Information Geometry and Machine Learning: An Invitation
Prof. Jun Zhang (University of Michigan Ann Arbor)
Part A (Information Geometry): 3 lectures
Part B (Machine Learning Application): 2 lectures
Optional: (Open Research Questions): 1 lecture
Information geometry is the differential geometric study of the manifold of probability
density functions (or probability distributions on discrete support). From a geometric
perspective, a parametric family of probability density functions on a sample space is
modeled as a differentiable manifold, where points on the manifold represent the density
functions themselves and coordinates represent the indexing parameters. Information
Geometry is seen as an emerging tool for providing a unified perspective to many
branches of information science, including coding, statistics, machine learning, inference
and decision, etc.
This serial lectures will provide an introduction to the fundamental concepts in
Information Geometry as well as a sample application to machine learning. Each lecture
will be 2 hours. Part A will introduce foundation of information geometry, including
topics like: Kullback-Leibler divergence and Bregman divergence, Fisher-Rao metric,
conjugate (dual) connections, alpha-connections, statistical manifold, curvature, duallyflat manifold, exponential family, natural parameter/expectation parameter, affine
immersion, equiaffine geometry, centro-affine immersion, alpha-Hessian manifold,
symplectic, Kahler, and Einstein-Weyl structures of information systems, etc. Part B will
start with the regularized learning framework, with the introduction of reproducing kernel
Hilbert space, semi-inner product, reproducing kernel Banach space, representer theorem,
feature map, kernel-trick, support vector machine, l1-regularization and sparsity, etc.
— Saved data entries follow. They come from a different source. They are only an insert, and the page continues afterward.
-- ==== Sys2Proof/Laws/EvolveWork.lean ====
section
/-! SUPPORT. How the ledger, claims, feeders, arrays, thin halves, drains and dispatch let the state evolve. -/
namespace Sys2Proof.Machine

set_option linter.all false

theorem State.setMail_ev (s : State) (u : Nat) (m : Option Seed) : Ev [.arrays, .halves, .cores] s (State.setMail s u m) := by
  unfold State.setMail
  repeat' first
    | with_reducible apply Ev.refl
    | with_reducible assumption
    | (extract_lets +onlyGivenNames y; with_reducible refine Ev.keep y ?_ ?_; rotate_left; subst y; rotate_left; clear_value y; intro hy)
    | (extract_lets +onlyGivenNames x; revert x; intro _)
    | with_reducible apply Ev.then (State.onArray_ev ..)
    | with_reducible apply Ev.then (State.onCore_ev ..)
    | with_reducible apply Ev.then (State.onHalf_ev ..)
    | (intros; show sub _ _ = true; decide)
    | split
    | with_reducible refine (?_ : Ev _ _ (ite _ _ _))
    | intro _

theorem State.setHold_ev (s : State) (u : Nat) (m : Option (Key × Nat)) : Ev [.arrays, .halves, .cores] s (State.setHold s u m) := by
  unfold State.setHold
  repeat' first
    | with_reducible apply Ev.refl
    | with_reducible assumption
    | (extract_lets +onlyGivenNames y; with_reducible refine Ev.keep y ?_ ?_; rotate_left; subst y; rotate_left; clear_value y; intro hy)
    | (extract_lets +onlyGivenNames x; revert x; intro _)
    | with_reducible apply Ev.then (State.onArray_ev ..)
    | with_reducible apply Ev.then (State.onCore_ev ..)
    | with_reducible apply Ev.then (State.onHalf_ev ..)
    | (intros; show sub _ _ = true; decide)
    | split
    | with_reducible refine (?_ : Ev _ _ (ite _ _ _))
    | intro _

theorem State.onDrains_ev (s : State) (u : Nat) (f : List Drain → List Drain) : Ev [.arrays, .halves, .cores] s (State.onDrains s u f) := by
  unfold State.onDrains
  repeat' first
    | with_reducible apply Ev.refl
    | with_reducible assumption
    | (extract_lets +onlyGivenNames y; with_reducible refine Ev.keep y ?_ ?_; rotate_left; subst y; rotate_left; clear_value y; intro hy)
    | (extract_lets +onlyGivenNames x; revert x; intro _)
    | with_reducible apply Ev.then (State.onArray_ev ..)
    | with_reducible apply Ev.then (State.onCore_ev ..)
    | with_reducible apply Ev.then (State.onHalf_ev ..)
    | (intros; show sub _ _ = true; decide)
    | split
    | with_reducible refine (?_ : Ev _ _ (ite _ _ _))
    | intro _

theorem State.onNoDraw_ev (s : State) (u : Nat) (f : List Key → List Key) : Ev [.arrays, .halves, .cores] s (State.onNoDraw s u f) := by
  unfold State.onNoDraw
  repeat' first
    | with_reducible apply Ev.refl
    | with_reducible assumption
    | (extract_lets +onlyGivenNames y; with_reducible refine Ev.keep y ?_ ?_; rotate_left; subst y; rotate_left; clear_value y; intro hy)
    | (extract_lets +onlyGivenNames x; revert x; intro _)
    | with_reducible apply Ev.then (State.onArray_ev ..)
    | with_reducible apply Ev.then (State.onCore_ev ..)
    | with_reducible apply Ev.then (State.onHalf_ev ..)
    | (intros; show sub _ _ = true; decide)
    | split
    | with_reducible refine (?_ : Ev _ _ (ite _ _ _))
    | intro _

theorem State.holdLines_ev (s : State) (key : Key) (tile : Nat × Nat × Nat × Nat) (lines : List Nat) : Ev [.mem] s (State.holdLines s key tile lines) := by
  unfold State.holdLines
  repeat' first
    | with_reducible apply Ev.refl
    | with_reducible assumption
    | (extract_lets +onlyGivenNames y; with_reducible refine Ev.keep y ?_ ?_; rotate_left; subst y; rotate_left; clear_value y; intro hy)
    | (extract_lets +onlyGivenNames x; revert x; intro _)
    | with_reducible apply Ev.then (State.onMem_ev _ _ ?_)
    | exact MemSt.flush_wf _
    | exact MemSt.write_wf _ _
    | exact MemSt.drop_wf _
    | exact fun h => h
    | (intros; show sub _ _ = true; decide)
    | split
    | with_reducible refine (?_ : Ev _ _ (ite _ _ _))
    | intro _

theorem State.letGo_ev (s : State) : Ev [.mem] s (State.letGo s) := by
  unfold State.letGo
  repeat' first
    | with_reducible apply Ev.refl
    | with_reducible assumption
    | (extract_lets +onlyGivenNames y; with_reducible refine Ev.keep y ?_ ?_; rotate_left; subst y; rotate_left; clear_value y; intro hy)
    | (extract_lets +onlyGivenNames x; revert x; intro _)
    | with_reducible apply Ev.then (State.onMem_ev _ _ ?_)
    | exact MemSt.flush_wf _
    | exact MemSt.write_wf _ _
    | exact MemSt.drop_wf _
    | exact fun h => h
    | (intros; show sub _ _ = true; decide)
    | split
    | with_reducible refine (?_ : Ev _ _ (ite _ _ _))
    | intro _

theorem State.charge_ev (s : State) (u : Nat) (key : Key) (steps : Nat) : Ev [.cores] s (State.charge s u key steps) := by
  unfold State.charge
  repeat' first
    | with_reducible apply Ev.refl
    | with_reducible assumption
    | (extract_lets +onlyGivenNames y; with_reducible refine Ev.keep y ?_ ?_; rotate_left; subst y; rotate_left; clear_value y; intro hy)
    | (extract_lets +onlyGivenNames x; revert x; intro _)
    | with_reducible apply Ev.then (State.onCore_ev ..)
    | (intros; show sub _ _ = true; decide)
    | split
    | with_reducible refine (?_ : Ev _ _ (ite _ _ _))
    | intro _

theorem State.unbind_ev (s : State) (u : Nat) (sd : Seed) : Ev [.cores] s (State.unbind s u sd) := by
  unfold State.unbind
  repeat' first
    | with_reducible apply Ev.refl
    | with_reducible assumption
    | (extract_lets +onlyGivenNames y; with_reducible refine Ev.keep y ?_ ?_; rotate_left; subst y; rotate_left; clear_value y; intro hy)
    | (extract_lets +onlyGivenNames x; revert x; intro _)
    | with_reducible apply Ev.then (State.onCore_ev ..)
    | (intros; show sub _ _ = true; decide)
    | split
    | with_reducible refine (?_ : Ev _ _ (ite _ _ _))
    | intro _

theorem State.release_ev (s : State) (u : Nat) (sd : Seed) : Ev [.cores] s (State.release s u sd) := by
  unfold State.release
  repeat' first
    | with_reducible apply Ev.refl
    | with_reducible assumption
    | (extract_lets +onlyGivenNames y; with_reducible refine Ev.keep y ?_ ?_; rotate_left; subst y; rotate_left; clear_value y; intro hy)
    | (extract_lets +onlyGivenNames x; revert x; intro _)
    | with_reducible apply Ev.then (State.unbind_ev ..)
    | (intros; show sub _ _ = true; decide)
    | split
    | with_reducible refine (?_ : Ev _ _ (ite _ _ _))
    | intro _

theorem State.specEnds_ev (s : State) (sd : Seed) : Ev [.cp] s (State.specEnds s sd) := by
  unfold State.specEnds
  repeat' first
    | with_reducible apply Ev.refl
    | with_reducible assumption
    | (extract_lets +onlyGivenNames y; with_reducible refine Ev.keep y ?_ ?_; rotate_left; subst y; rotate_left; clear_value y; intro hy)
    | (extract_lets +onlyGivenNames x; revert x; intro _)
    | with_reducible apply Ev.then (State.onComp_ev ..)
    | (intros; show sub _ _ = true; decide)
    | split
    | with_reducible refine (?_ : Ev _ _ (ite _ _ _))
    | intro _

theorem State.dropWalk_ev (s : State) (u : Nat) (sd : Seed) : Ev [.arrays, .halves, .cores] s (State.dropWalk s u sd) := by
  unfold State.dropWalk
  repeat' first
    | with_reducible apply Ev.refl
    | with_reducible assumption
    | (extract_lets +onlyGivenNames y; with_reducible refine Ev.keep y ?_ ?_; rotate_left; subst y; rotate_left; clear_value y; intro hy)
    | (extract_lets +onlyGivenNames x; revert x; intro _)
    | with_reducible apply Ev.then (State.onArray_ev ..)
    | with_reducible apply Ev.then (State.onCore_ev ..)
    | with_reducible apply Ev.then (State.onHalf_ev ..)
    | (intros; show sub _ _ = true; decide)
    | split
    | with_reducible refine (?_ : Ev _ _ (ite _ _ _))
    | intro _

theorem State.wipe_ev (s : State) (u : Nat) (d : Drain) (kept : List Drain) : Ev [.tun] s (State.wipe s u d kept) := by
  unfold State.wipe
  repeat' first
    | with_reducible apply Ev.refl
    | with_reducible assumption
    | (extract_lets +onlyGivenNames y; with_reducible refine Ev.keep y ?_ ?_; rotate_left; subst y; rotate_left; clear_value y; intro hy)
    | (extract_lets +onlyGivenNames x; revert x; intro _)
    | with_reducible apply Ev.then (State.onTun_ev ..)
    | (intros; show sub _ _ = true; decide)
    | split
    | with_reducible refine (?_ : Ev _ _ (ite _ _ _))
    | intro _

theorem State.abandon_ev (s : State) (u : Nat) (sd : Seed) (stays : Drain → Bool) : Ev [.cp, .arrays, .halves, .cores, .tun] s (State.abandon s u sd stays) := by
  unfold State.abandon
  repeat' first
    | with_reducible apply Ev.refl
    | with_reducible assumption
    | (extract_lets +onlyGivenNames y; with_reducible refine Ev.keep y ?_ ?_; rotate_left; subst y; rotate_left; clear_value y; intro hy)
    | (extract_lets +onlyGivenNames x; revert x; intro _)
    | (with_reducible apply Ev.foldl; intro _ _ _)
    | with_reducible apply Ev.then (State.charge_ev ..)
    | with_reducible apply Ev.then (State.dropWalk_ev ..)
    | with_reducible apply Ev.then (State.onComp_ev ..)
    | with_reducible apply Ev.then (State.onDrains_ev ..)
    | with_reducible apply Ev.then (State.release_ev ..)
    | with_reducible apply Ev.then (State.specEnds_ev ..)
    | with_reducible apply Ev.then (State.wipe_ev ..)
    | (intros; show sub _ _ = true; decide)
    | split
    | with_reducible refine (?_ : Ev _ _ (ite _ _ _))
    | intro _

theorem State.maskFault_ev (s : State) (key : Key) (log : Nat) : Ev [.cp] s (State.maskFault s key log) := by
  unfold State.maskFault
  repeat' first
    | with_reducible apply Ev.refl
    | with_reducible assumption
    | (extract_lets +onlyGivenNames y; with_reducible refine Ev.keep y ?_ ?_; rotate_left; subst y; rotate_left; clear_value y; intro hy)
    | (extract_lets +onlyGivenNames x; revert x; intro _)
    | with_reducible apply Ev.then (State.onCmd_ev ..)
    | (intros; show sub _ _ = true; decide)
    | split
    | with_reducible refine (?_ : Ev _ _ (ite _ _ _))
    | intro _

theorem State.dropQueued_ev (s : State) (p : Seed → Bool) : Ev [.cp, .arrays, .halves, .cores] s (State.dropQueued s p) := by
  unfold State.dropQueued
  repeat' first
    | with_reducible apply Ev.refl
    | with_reducible assumption
    | (extract_lets +onlyGivenNames y; with_reducible refine Ev.keep y ?_ ?_; rotate_left; subst y; rotate_left; clear_value y; intro hy)
    | (extract_lets +onlyGivenNames x; revert x; intro _)
    | (with_reducible apply Ev.foldl; intro _ _ _)
    | with_reducible apply Ev.then (State.onCp_ev ..)
    | with_reducible apply Ev.then (State.setMail_ev ..)
    | with_reducible apply Ev.then (State.specEnds_ev ..)
    | (intros; show sub _ _ = true; decide)
    | split
    | with_reducible refine (?_ : Ev _ _ (ite _ _ _))
    | intro _

theorem State.stopCopies_ev (s : State) (key : Key) (ord : Nat) : Ev [.cp, .arrays, .halves, .cores, .tun] s (State.stopCopies s key ord) := by
  unfold State.stopCopies
  repeat' first
    | with_reducible apply Ev.refl
    | with_reducible assumption
    | (extract_lets +onlyGivenNames y; with_reducible refine Ev.keep y ?_ ?_; rotate_left; subst y; rotate_left; clear_value y; intro hy)
    | (extract_lets +onlyGivenNames x; revert x; intro _)
    | (with_reducible apply Ev.foldl; intro _ _ _)
    | with_reducible apply Ev.then (State.abandon_ev ..)
    | with_reducible apply Ev.then (State.dropQueued_ev ..)
    | (intros; show sub _ _ = true; decide)
    | split
    | with_reducible refine (?_ : Ev _ _ (ite _ _ _))
    | intro _

theorem State.cfMaxAt_ev (s : State) (a : Nat) (c : CF) : Ev [.mem] s (State.cfMaxAt s a c) := by
  unfold State.cfMaxAt
  repeat' first
    | with_reducible apply Ev.refl
    | with_reducible assumption
    | (extract_lets +onlyGivenNames y; with_reducible refine Ev.keep y ?_ ?_; rotate_left; subst y; rotate_left; clear_value y; intro hy)
    | (extract_lets +onlyGivenNames x; revert x; intro _)
    | with_reducible apply Ev.then (State.store_ev ..)
    | (intros; show sub _ _ = true; decide)
    | split
    | with_reducible refine (?_ : Ev _ _ (ite _ _ _))
    | intro _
Application of information geometry to kernel methods will be discussed at the end of
this mini-course, as are other open research questions.
Students at advanced undergraduate and graduate levels are welcomed. The instructor
looks forward to recruiting motivated mathematics students to work in this exciting new
area of applied mathematics.
PREREQUISITE:
A first course in differential geometry is expected for Part A. Real analysis or
function analysis is expected for Part B.
MATERIALS:
(A.1) S. Amari and H. Nagaoka (2000). Method of Information Geometry. AMS
monograph vol 191. Oxford University Press.
(A.2) U. Simon, A. Schwenk-Schellschmidt, and H. Viesel. (1991). Introduction to the
Affine Differential Geometry of Hypersurfaces. Science University of Tokyo Press.
(A.3) Zhang, J. (2004). Divergence function, duality, and convex analysis. Neural
Computation, vol 16, 159-195.
(B.1) S. Amari and S. Wu (1999). Improving support vector machine classifiers by
modifying kernel functions. Neural Networks, vol 12(no 6), 783-789.
(B.2) F. Cucker and S. Smale (2001). On the mathematical foundation of learning.
Bulletin of the American Mathematical Society, vol 39 (no.1), 1-49.
(B.3) T. Poggio and S. Smale (2003). The mathematics of learning: Dealing with data.
Notice of the American Mathematical Society, vol 50 (no.5), 534-544.